**The data**
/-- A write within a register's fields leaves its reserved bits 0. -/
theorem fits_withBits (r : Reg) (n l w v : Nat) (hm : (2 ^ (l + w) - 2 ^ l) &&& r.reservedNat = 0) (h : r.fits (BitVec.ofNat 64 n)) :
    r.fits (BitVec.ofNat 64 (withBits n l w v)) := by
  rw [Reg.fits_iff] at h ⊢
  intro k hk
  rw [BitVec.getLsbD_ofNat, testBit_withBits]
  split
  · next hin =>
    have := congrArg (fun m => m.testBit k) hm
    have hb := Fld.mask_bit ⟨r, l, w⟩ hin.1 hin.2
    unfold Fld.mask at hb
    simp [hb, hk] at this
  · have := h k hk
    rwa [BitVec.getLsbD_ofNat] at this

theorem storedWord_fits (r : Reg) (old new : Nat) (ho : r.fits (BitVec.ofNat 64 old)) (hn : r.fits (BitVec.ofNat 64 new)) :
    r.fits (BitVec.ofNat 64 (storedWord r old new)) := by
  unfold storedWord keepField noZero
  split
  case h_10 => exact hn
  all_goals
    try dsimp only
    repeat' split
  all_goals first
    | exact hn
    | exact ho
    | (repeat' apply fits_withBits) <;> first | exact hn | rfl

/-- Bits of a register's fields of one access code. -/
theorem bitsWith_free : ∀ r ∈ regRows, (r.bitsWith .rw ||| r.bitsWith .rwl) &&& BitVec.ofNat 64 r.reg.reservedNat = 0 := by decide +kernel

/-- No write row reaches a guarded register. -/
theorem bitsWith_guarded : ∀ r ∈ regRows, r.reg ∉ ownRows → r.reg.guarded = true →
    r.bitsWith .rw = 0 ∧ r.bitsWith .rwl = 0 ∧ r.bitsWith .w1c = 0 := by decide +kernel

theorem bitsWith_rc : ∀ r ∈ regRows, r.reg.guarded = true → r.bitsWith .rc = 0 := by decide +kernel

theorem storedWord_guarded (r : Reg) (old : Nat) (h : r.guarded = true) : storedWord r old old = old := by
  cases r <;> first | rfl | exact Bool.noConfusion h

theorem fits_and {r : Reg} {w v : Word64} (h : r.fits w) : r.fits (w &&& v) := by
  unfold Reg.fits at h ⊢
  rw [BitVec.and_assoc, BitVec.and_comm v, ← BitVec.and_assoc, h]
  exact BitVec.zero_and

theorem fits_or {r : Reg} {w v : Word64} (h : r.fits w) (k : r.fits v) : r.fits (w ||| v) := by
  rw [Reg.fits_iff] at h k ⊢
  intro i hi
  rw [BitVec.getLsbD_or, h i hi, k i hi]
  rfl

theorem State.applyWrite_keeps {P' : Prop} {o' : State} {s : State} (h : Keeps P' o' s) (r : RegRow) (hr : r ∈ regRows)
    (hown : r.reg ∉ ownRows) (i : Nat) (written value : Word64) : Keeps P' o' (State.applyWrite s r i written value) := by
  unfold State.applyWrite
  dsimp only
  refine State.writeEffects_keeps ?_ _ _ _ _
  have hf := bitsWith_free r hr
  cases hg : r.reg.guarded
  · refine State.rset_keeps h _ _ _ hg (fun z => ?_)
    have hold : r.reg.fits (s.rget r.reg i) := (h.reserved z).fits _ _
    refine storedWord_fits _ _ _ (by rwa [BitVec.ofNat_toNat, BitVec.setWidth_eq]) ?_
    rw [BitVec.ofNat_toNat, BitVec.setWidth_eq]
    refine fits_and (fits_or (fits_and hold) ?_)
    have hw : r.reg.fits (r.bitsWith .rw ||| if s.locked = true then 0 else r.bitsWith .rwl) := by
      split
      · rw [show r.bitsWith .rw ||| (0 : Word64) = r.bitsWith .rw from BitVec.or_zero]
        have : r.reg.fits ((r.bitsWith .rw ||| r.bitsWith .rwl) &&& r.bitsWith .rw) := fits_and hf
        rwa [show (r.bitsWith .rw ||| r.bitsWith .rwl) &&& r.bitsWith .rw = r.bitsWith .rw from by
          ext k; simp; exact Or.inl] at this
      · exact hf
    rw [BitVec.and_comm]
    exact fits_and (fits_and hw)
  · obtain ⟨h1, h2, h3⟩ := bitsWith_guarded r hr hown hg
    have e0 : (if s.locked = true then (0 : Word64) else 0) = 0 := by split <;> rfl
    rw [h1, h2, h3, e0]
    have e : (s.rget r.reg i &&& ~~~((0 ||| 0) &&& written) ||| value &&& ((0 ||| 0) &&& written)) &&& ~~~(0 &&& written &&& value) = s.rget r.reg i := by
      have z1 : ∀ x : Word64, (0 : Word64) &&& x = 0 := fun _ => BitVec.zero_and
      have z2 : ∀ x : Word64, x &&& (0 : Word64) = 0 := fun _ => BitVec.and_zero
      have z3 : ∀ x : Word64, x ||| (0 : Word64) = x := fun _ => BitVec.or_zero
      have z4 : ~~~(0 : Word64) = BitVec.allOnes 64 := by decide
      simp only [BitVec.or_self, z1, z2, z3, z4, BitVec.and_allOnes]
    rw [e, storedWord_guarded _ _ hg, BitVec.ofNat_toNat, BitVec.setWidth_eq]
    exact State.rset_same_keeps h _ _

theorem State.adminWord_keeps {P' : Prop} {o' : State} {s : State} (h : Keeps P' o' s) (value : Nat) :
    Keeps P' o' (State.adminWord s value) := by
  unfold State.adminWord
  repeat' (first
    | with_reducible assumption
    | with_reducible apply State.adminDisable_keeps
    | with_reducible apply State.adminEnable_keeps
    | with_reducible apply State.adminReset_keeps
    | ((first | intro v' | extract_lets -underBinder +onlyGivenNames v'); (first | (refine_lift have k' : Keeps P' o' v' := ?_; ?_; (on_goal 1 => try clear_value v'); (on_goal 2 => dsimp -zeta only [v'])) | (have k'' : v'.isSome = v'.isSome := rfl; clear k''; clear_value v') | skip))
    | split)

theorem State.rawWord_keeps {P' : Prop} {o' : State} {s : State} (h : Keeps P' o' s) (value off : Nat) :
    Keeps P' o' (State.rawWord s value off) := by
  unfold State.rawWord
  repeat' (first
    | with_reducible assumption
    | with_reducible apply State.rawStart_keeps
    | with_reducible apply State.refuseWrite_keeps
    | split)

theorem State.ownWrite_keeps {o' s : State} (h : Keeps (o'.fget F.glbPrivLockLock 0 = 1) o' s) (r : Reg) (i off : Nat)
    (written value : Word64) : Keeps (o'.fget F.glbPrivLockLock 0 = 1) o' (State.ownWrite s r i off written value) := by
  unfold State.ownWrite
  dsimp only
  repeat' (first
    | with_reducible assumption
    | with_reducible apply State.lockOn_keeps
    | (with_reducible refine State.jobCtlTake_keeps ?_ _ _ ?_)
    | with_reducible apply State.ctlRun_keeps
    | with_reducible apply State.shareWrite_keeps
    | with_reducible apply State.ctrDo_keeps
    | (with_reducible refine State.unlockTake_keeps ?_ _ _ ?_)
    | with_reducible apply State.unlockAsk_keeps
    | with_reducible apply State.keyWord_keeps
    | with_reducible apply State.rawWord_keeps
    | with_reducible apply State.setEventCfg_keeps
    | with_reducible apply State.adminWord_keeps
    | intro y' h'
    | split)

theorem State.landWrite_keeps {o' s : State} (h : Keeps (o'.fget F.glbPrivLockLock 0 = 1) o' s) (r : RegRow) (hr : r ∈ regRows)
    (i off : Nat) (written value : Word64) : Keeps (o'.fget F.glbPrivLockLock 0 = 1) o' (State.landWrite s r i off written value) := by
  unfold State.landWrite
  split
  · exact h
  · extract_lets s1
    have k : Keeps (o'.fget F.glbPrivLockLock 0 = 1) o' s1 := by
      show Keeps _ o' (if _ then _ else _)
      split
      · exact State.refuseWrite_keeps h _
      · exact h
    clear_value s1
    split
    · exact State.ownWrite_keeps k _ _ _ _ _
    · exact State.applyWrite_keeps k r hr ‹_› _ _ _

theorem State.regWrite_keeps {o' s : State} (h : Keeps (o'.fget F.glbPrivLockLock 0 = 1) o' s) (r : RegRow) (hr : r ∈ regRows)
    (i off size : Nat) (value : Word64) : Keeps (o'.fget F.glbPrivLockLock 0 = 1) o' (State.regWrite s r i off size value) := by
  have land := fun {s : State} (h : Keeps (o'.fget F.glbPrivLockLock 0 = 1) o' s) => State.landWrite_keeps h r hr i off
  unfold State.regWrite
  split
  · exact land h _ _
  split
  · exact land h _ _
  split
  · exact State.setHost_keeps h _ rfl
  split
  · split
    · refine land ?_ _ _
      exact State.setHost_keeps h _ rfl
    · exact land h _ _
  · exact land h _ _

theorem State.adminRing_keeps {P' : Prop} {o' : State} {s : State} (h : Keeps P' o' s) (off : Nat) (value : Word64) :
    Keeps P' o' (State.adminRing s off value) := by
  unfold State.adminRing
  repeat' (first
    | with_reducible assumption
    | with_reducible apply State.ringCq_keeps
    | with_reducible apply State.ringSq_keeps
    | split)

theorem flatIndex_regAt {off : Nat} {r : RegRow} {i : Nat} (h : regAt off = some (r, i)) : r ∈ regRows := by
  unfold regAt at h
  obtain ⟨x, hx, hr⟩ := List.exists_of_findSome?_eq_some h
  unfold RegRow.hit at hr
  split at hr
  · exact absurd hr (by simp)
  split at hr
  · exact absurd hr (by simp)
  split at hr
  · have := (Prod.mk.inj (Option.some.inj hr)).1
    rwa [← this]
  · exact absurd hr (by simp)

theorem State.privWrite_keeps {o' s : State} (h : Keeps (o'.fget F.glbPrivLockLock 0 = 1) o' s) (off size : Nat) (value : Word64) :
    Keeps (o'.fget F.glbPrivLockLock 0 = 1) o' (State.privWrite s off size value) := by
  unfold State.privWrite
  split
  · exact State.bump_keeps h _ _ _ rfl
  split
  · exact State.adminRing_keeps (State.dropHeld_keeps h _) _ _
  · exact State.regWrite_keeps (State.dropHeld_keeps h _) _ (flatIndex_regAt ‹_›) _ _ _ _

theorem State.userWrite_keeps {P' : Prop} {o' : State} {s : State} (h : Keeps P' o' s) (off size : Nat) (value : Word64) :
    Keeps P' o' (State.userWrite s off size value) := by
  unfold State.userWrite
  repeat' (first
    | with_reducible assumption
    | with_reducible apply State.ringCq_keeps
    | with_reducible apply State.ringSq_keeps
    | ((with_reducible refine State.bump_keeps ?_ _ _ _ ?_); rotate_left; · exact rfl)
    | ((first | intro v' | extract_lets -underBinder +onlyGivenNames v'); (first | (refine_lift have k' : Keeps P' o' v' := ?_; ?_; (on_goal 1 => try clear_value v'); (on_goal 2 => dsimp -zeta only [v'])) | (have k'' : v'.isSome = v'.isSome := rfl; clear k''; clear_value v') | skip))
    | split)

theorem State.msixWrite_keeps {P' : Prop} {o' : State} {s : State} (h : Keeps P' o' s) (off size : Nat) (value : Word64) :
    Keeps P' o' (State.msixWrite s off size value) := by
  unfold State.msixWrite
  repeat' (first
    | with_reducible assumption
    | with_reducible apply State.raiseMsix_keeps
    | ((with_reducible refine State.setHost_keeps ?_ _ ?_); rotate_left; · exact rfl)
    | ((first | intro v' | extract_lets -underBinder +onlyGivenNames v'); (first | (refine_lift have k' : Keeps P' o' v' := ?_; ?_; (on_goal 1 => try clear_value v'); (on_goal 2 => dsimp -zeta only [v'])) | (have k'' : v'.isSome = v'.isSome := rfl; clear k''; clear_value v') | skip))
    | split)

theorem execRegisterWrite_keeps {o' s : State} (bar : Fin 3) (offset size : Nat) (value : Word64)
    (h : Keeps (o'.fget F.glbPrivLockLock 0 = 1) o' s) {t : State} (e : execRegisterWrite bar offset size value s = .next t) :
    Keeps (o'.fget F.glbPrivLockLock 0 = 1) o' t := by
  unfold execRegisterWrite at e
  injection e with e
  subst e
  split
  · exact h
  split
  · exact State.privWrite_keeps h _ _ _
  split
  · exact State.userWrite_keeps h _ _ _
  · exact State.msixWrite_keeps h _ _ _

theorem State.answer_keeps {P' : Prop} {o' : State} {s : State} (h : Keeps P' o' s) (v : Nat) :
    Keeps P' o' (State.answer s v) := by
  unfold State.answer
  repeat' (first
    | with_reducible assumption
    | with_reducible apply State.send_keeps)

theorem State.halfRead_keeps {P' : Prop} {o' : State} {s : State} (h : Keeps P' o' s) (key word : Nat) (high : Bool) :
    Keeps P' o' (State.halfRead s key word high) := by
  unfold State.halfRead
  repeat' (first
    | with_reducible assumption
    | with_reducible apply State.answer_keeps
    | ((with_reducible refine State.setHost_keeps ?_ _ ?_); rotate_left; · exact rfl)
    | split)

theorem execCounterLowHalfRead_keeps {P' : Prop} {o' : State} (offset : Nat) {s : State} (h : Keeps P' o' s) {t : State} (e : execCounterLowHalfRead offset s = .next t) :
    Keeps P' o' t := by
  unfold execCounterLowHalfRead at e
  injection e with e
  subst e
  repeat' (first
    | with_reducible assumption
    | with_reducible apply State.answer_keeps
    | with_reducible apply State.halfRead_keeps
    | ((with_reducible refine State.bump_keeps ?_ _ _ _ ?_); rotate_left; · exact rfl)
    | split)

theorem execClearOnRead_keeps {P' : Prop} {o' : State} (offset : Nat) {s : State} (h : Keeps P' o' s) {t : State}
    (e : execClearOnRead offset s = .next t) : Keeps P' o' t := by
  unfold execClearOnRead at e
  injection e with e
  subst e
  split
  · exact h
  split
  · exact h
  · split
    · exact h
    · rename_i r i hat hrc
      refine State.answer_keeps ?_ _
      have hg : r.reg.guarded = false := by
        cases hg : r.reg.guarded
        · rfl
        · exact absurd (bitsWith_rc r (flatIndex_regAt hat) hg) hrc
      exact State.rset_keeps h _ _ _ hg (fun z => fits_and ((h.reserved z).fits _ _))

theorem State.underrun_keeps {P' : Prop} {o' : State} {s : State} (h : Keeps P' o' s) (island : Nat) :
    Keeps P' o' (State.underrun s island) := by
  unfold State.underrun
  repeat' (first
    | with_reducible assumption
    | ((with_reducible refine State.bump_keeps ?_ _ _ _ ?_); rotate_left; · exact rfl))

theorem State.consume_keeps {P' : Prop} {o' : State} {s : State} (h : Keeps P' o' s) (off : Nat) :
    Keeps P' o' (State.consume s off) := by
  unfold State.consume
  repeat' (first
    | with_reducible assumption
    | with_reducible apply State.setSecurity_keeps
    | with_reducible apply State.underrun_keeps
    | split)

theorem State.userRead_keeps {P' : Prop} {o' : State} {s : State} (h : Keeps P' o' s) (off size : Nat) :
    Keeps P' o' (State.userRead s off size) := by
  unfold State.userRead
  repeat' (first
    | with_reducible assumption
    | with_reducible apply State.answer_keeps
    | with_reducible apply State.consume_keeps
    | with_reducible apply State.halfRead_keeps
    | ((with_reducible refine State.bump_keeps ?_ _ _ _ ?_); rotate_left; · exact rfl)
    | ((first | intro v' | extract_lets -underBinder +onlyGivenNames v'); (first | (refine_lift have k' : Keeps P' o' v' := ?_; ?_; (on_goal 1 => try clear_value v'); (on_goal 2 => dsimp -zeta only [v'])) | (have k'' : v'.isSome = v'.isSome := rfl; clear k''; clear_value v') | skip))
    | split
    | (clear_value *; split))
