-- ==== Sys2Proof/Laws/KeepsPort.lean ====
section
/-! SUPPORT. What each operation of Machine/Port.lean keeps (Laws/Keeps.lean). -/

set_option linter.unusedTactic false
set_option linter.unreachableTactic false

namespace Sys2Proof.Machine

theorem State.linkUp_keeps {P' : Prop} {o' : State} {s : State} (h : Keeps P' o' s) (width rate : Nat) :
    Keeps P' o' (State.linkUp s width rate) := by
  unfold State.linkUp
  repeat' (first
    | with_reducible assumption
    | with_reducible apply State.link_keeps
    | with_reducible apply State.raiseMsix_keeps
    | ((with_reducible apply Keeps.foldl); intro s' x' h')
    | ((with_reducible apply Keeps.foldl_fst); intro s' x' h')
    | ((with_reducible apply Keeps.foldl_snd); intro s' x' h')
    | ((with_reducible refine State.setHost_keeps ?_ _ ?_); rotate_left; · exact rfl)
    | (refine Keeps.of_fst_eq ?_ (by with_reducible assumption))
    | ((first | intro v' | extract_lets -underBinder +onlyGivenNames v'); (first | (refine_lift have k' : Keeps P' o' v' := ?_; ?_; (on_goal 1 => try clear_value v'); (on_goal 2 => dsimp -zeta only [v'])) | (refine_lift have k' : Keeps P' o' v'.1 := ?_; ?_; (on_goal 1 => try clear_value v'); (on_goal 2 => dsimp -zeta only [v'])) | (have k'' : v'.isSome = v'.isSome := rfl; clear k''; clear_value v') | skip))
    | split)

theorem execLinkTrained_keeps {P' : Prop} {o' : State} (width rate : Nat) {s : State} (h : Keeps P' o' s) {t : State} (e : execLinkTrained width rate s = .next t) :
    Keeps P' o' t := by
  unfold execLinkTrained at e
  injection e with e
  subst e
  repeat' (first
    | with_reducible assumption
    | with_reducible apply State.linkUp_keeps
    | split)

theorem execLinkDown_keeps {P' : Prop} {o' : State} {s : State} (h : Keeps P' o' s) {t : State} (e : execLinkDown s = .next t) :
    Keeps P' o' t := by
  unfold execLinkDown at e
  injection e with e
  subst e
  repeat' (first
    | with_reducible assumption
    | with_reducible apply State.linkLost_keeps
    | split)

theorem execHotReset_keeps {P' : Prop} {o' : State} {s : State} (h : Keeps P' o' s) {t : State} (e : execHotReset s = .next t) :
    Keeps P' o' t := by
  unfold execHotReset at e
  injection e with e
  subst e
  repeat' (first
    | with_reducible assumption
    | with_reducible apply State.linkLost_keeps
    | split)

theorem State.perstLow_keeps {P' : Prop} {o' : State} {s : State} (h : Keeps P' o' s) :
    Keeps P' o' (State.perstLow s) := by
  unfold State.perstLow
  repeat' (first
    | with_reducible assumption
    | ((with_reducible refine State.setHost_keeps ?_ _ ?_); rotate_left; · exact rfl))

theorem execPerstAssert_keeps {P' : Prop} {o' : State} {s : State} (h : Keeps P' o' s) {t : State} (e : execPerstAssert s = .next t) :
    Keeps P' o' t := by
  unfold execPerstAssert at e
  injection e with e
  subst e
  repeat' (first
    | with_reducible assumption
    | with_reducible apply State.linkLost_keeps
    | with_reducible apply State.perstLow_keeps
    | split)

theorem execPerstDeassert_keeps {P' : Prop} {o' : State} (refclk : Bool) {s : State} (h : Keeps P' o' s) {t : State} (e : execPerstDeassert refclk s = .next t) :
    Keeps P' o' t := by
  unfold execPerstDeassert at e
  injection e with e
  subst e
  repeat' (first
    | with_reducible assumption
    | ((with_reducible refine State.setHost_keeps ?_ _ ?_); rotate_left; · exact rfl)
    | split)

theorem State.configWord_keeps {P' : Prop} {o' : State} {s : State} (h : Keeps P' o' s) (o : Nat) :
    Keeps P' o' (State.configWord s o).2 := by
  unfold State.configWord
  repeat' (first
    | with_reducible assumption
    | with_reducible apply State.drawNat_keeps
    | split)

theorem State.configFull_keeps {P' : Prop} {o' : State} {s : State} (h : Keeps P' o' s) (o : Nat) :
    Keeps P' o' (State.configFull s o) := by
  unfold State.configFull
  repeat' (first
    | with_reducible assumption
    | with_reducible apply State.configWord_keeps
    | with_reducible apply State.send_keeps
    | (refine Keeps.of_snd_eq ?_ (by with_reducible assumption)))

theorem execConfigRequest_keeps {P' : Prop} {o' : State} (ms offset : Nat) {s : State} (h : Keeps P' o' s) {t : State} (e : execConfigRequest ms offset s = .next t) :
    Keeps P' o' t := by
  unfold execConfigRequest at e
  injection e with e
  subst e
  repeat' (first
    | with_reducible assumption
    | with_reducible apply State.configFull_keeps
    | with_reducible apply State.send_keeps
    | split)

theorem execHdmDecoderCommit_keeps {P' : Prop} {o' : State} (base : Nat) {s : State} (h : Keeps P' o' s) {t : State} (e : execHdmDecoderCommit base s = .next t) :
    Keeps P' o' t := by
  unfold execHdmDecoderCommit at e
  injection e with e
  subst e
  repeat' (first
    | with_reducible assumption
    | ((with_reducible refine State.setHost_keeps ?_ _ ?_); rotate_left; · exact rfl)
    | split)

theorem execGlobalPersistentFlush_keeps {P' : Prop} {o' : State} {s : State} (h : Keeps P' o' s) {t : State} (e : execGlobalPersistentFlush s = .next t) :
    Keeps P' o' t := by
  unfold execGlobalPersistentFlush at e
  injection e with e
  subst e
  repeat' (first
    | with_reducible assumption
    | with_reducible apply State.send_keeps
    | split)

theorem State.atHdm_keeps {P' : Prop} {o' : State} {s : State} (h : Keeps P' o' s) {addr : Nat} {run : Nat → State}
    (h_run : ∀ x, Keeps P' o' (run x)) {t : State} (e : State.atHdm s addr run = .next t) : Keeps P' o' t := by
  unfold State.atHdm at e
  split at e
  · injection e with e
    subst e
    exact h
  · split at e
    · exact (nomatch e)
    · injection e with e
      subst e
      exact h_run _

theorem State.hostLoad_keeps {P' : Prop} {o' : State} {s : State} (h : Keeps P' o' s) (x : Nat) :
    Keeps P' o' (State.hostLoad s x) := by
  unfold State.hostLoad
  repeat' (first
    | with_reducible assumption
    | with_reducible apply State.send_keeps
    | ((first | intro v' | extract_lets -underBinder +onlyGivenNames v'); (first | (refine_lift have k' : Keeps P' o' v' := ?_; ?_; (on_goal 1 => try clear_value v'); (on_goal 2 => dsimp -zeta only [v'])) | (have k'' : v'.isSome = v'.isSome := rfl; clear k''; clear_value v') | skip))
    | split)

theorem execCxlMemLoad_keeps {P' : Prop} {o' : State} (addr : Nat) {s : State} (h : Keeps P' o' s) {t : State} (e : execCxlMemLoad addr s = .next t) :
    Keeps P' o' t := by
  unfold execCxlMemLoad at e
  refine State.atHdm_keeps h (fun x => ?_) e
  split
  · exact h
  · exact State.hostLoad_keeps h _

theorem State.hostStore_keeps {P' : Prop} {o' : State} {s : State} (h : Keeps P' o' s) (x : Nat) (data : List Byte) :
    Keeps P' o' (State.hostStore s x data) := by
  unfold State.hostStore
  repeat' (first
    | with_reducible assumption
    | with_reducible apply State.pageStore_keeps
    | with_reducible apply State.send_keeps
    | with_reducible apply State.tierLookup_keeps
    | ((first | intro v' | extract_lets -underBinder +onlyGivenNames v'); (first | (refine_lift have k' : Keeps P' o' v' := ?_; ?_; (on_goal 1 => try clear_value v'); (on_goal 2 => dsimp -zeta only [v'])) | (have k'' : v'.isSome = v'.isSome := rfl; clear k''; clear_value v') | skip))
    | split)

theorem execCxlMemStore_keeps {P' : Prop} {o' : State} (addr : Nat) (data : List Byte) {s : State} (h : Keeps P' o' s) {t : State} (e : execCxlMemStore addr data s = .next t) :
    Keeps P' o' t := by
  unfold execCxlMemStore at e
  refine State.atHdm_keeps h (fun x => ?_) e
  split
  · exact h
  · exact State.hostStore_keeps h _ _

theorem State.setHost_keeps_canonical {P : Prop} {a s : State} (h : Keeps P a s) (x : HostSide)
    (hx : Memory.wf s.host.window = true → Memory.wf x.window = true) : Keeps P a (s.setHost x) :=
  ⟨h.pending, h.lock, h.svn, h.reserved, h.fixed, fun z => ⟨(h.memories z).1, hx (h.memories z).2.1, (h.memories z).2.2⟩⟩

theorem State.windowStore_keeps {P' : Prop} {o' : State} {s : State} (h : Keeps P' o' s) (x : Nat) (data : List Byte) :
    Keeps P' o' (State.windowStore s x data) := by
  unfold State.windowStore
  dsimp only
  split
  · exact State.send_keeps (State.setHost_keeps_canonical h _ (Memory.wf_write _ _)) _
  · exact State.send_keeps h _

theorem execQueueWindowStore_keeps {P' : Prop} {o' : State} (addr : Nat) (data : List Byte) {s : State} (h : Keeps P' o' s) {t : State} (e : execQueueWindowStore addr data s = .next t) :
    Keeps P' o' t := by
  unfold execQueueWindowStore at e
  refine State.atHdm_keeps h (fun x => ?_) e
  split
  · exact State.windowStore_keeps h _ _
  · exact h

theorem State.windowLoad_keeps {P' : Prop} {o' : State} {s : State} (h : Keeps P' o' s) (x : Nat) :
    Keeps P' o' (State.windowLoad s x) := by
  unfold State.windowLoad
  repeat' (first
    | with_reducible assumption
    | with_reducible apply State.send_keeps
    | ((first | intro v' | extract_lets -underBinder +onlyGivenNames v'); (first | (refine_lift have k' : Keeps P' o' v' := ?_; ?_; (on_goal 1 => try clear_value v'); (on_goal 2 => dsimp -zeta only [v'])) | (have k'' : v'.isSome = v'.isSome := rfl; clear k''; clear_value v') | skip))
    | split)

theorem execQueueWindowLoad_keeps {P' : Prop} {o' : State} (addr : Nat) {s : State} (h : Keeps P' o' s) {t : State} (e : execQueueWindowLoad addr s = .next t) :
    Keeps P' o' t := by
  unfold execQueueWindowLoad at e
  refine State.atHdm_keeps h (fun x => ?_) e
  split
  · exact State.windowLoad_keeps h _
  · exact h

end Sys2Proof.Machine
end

**Brief**
Your answer should be a single number, which is the count of lines in the data above that include the word "Machine".

**Final answer**
3